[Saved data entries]
* * *

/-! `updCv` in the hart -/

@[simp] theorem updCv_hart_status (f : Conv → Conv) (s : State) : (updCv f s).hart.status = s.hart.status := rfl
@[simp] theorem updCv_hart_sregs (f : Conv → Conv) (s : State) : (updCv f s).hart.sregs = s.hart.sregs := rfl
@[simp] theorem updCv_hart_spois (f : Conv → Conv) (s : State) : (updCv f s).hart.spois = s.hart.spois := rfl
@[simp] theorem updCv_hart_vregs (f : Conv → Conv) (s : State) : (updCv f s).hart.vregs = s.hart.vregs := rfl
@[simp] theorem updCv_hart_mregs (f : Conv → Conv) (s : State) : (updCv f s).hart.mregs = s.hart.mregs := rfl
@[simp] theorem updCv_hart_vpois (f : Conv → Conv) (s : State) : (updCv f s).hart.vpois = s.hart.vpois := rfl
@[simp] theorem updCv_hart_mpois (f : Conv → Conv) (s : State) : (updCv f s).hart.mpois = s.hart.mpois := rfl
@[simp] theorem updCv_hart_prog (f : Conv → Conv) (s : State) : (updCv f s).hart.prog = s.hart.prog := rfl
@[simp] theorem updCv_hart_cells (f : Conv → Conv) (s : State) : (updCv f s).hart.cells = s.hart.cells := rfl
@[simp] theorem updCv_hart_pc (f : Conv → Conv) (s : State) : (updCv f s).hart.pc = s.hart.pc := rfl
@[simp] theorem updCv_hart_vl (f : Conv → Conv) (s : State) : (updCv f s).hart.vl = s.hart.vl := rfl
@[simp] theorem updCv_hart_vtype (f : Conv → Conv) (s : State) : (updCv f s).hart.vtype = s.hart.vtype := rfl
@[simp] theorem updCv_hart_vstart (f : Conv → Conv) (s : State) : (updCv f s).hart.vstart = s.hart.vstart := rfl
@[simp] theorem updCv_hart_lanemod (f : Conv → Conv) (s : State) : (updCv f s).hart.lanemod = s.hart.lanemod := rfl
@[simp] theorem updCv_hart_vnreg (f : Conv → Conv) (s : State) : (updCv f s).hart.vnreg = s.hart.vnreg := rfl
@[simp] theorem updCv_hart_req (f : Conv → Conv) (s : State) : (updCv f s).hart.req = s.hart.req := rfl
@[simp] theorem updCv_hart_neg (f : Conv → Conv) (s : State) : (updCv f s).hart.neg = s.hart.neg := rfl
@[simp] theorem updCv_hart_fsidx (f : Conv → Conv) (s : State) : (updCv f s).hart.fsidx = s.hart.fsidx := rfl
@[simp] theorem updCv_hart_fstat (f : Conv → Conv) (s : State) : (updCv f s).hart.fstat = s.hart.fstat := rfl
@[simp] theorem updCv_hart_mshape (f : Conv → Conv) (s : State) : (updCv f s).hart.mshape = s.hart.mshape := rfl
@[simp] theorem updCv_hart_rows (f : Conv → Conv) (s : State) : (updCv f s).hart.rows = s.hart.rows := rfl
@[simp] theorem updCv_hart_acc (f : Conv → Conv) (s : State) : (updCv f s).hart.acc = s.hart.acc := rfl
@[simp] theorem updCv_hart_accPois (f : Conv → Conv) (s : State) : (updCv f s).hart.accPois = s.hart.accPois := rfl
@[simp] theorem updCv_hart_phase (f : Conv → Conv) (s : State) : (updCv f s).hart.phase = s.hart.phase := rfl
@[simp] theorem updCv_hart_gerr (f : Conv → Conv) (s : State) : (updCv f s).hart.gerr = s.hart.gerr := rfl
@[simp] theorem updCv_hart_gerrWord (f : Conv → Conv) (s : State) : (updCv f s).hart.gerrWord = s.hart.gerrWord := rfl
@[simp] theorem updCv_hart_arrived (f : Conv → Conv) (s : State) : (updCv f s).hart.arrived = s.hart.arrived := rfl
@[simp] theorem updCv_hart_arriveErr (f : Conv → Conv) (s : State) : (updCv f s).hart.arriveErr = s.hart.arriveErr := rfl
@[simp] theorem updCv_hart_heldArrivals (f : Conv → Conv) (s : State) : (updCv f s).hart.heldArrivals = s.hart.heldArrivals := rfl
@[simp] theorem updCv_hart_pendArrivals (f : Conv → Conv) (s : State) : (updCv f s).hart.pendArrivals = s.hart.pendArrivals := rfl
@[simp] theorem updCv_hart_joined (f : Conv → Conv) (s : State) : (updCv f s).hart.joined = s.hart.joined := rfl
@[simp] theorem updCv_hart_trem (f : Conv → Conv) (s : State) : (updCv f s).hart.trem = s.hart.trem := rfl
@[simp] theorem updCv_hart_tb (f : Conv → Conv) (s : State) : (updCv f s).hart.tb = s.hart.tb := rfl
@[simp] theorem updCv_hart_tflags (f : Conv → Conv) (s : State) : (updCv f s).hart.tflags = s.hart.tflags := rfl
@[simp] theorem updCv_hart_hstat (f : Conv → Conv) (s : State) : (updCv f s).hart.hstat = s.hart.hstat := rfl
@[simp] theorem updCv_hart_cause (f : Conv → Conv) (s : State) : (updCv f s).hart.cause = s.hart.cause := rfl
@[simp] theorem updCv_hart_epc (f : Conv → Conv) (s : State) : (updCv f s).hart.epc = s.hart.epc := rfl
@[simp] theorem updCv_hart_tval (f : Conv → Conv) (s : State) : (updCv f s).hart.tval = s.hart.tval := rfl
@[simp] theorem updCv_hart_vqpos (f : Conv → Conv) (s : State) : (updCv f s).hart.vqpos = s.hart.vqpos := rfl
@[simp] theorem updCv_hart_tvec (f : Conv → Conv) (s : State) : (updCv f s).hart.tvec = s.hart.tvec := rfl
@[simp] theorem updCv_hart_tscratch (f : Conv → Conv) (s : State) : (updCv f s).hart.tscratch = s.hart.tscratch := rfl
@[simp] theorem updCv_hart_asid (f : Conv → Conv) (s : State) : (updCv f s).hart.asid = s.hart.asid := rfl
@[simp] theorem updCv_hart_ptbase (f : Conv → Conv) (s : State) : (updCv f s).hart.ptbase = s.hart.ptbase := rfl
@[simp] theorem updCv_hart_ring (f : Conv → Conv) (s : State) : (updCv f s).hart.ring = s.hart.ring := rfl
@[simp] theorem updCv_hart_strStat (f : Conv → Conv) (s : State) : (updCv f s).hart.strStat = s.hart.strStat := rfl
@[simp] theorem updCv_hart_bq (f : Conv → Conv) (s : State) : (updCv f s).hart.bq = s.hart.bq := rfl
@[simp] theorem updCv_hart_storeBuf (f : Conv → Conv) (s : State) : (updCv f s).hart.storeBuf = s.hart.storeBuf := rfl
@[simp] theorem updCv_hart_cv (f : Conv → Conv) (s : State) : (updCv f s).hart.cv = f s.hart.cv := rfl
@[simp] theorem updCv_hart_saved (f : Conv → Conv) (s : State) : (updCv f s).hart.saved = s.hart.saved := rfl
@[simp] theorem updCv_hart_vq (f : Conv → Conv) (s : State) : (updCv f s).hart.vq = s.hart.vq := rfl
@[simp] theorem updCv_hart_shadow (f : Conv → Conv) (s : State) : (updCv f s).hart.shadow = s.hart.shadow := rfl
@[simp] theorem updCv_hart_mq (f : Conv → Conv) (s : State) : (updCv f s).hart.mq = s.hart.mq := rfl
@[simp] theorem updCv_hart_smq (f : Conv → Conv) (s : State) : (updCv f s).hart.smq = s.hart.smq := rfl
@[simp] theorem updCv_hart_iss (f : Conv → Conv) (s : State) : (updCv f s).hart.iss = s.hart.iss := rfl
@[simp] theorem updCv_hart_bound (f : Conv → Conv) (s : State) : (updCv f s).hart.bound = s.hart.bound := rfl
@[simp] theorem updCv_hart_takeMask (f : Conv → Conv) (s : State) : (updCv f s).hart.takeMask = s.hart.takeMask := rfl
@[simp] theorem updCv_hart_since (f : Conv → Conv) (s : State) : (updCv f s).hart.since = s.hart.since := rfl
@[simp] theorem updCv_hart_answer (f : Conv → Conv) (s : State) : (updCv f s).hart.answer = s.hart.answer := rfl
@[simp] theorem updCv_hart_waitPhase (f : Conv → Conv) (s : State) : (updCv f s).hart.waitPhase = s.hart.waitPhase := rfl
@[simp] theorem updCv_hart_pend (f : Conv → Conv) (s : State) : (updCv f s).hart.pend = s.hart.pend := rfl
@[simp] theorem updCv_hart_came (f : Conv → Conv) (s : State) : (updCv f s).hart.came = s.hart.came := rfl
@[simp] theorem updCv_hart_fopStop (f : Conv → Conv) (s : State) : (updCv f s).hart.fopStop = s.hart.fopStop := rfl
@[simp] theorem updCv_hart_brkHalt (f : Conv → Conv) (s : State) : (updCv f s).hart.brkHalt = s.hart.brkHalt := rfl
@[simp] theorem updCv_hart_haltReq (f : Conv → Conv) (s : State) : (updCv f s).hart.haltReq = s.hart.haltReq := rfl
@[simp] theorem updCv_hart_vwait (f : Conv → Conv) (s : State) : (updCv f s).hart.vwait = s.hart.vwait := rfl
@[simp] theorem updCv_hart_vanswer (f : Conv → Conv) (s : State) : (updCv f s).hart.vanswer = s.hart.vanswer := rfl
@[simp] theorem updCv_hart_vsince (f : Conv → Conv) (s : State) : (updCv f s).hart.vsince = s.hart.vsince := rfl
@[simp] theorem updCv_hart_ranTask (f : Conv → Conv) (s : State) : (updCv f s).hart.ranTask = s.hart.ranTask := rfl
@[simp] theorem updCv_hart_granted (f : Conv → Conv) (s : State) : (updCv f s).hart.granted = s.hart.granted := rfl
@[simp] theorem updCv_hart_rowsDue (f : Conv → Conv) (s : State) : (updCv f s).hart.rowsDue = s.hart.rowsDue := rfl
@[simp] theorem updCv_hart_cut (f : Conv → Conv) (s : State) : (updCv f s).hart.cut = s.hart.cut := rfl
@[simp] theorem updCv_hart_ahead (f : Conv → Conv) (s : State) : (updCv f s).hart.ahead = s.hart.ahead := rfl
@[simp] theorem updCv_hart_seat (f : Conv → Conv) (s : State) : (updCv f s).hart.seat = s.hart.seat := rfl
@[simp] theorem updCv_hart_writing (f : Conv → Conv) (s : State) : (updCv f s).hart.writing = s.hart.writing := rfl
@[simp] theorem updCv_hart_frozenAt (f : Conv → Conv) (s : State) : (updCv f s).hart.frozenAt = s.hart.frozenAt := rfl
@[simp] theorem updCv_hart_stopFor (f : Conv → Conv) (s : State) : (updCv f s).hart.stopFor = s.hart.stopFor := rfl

* * *

» **THE TASK**:
Between the first line of the entries above and the line with "s.hart.vl := rfl", both included, copy every line exactly and nothing outside that range.

» **REPLY TO THE TASK**:
/-! `updCv` in the hart -/

@[simp] theorem updCv_hart_status (f : Conv → Conv) (s : State) : (updCv f s).hart.status = s.hart.status := rfl
@[simp] theorem updCv_hart_sregs (f : Conv → Conv) (s : State) : (updCv f s).hart.sregs = s.hart.sregs := rfl
@[simp] theorem updCv_hart_spois (f : Conv → Conv) (s : State) : (updCv f s).hart.spois = s.hart.spois := rfl
@[simp] theorem updCv_hart_vregs (f : Conv → Conv) (s : State) : (updCv f s).hart.vregs = s.hart.vregs := rfl
@[simp] theorem updCv_hart_mregs (f : Conv → Conv) (s : State) : (updCv f s).hart.mregs = s.hart.mregs := rfl
@[simp] theorem updCv_hart_vpois (f : Conv → Conv) (s : State) : (updCv f s).hart.vpois = s.hart.vpois := rfl
@[simp] theorem updCv_hart_mpois (f : Conv → Conv) (s : State) : (updCv f s).hart.mpois = s.hart.mpois := rfl
@[simp] theorem updCv_hart_prog (f : Conv → Conv) (s : State) : (updCv f s).hart.prog = s.hart.prog := rfl
@[simp] theorem updCv_hart_cells (f : Conv → Conv) (s : State) : (updCv f s).hart.cells = s.hart.cells := rfl
@[simp] theorem updCv_hart_pc (f : Conv → Conv) (s : State) : (updCv f s).hart.pc = s.hart.pc := rfl
@[simp] theorem updCv_hart_vl (f : Conv → Conv) (s : State) : (updCv f s).hart.vl = s.hart.vl := rfl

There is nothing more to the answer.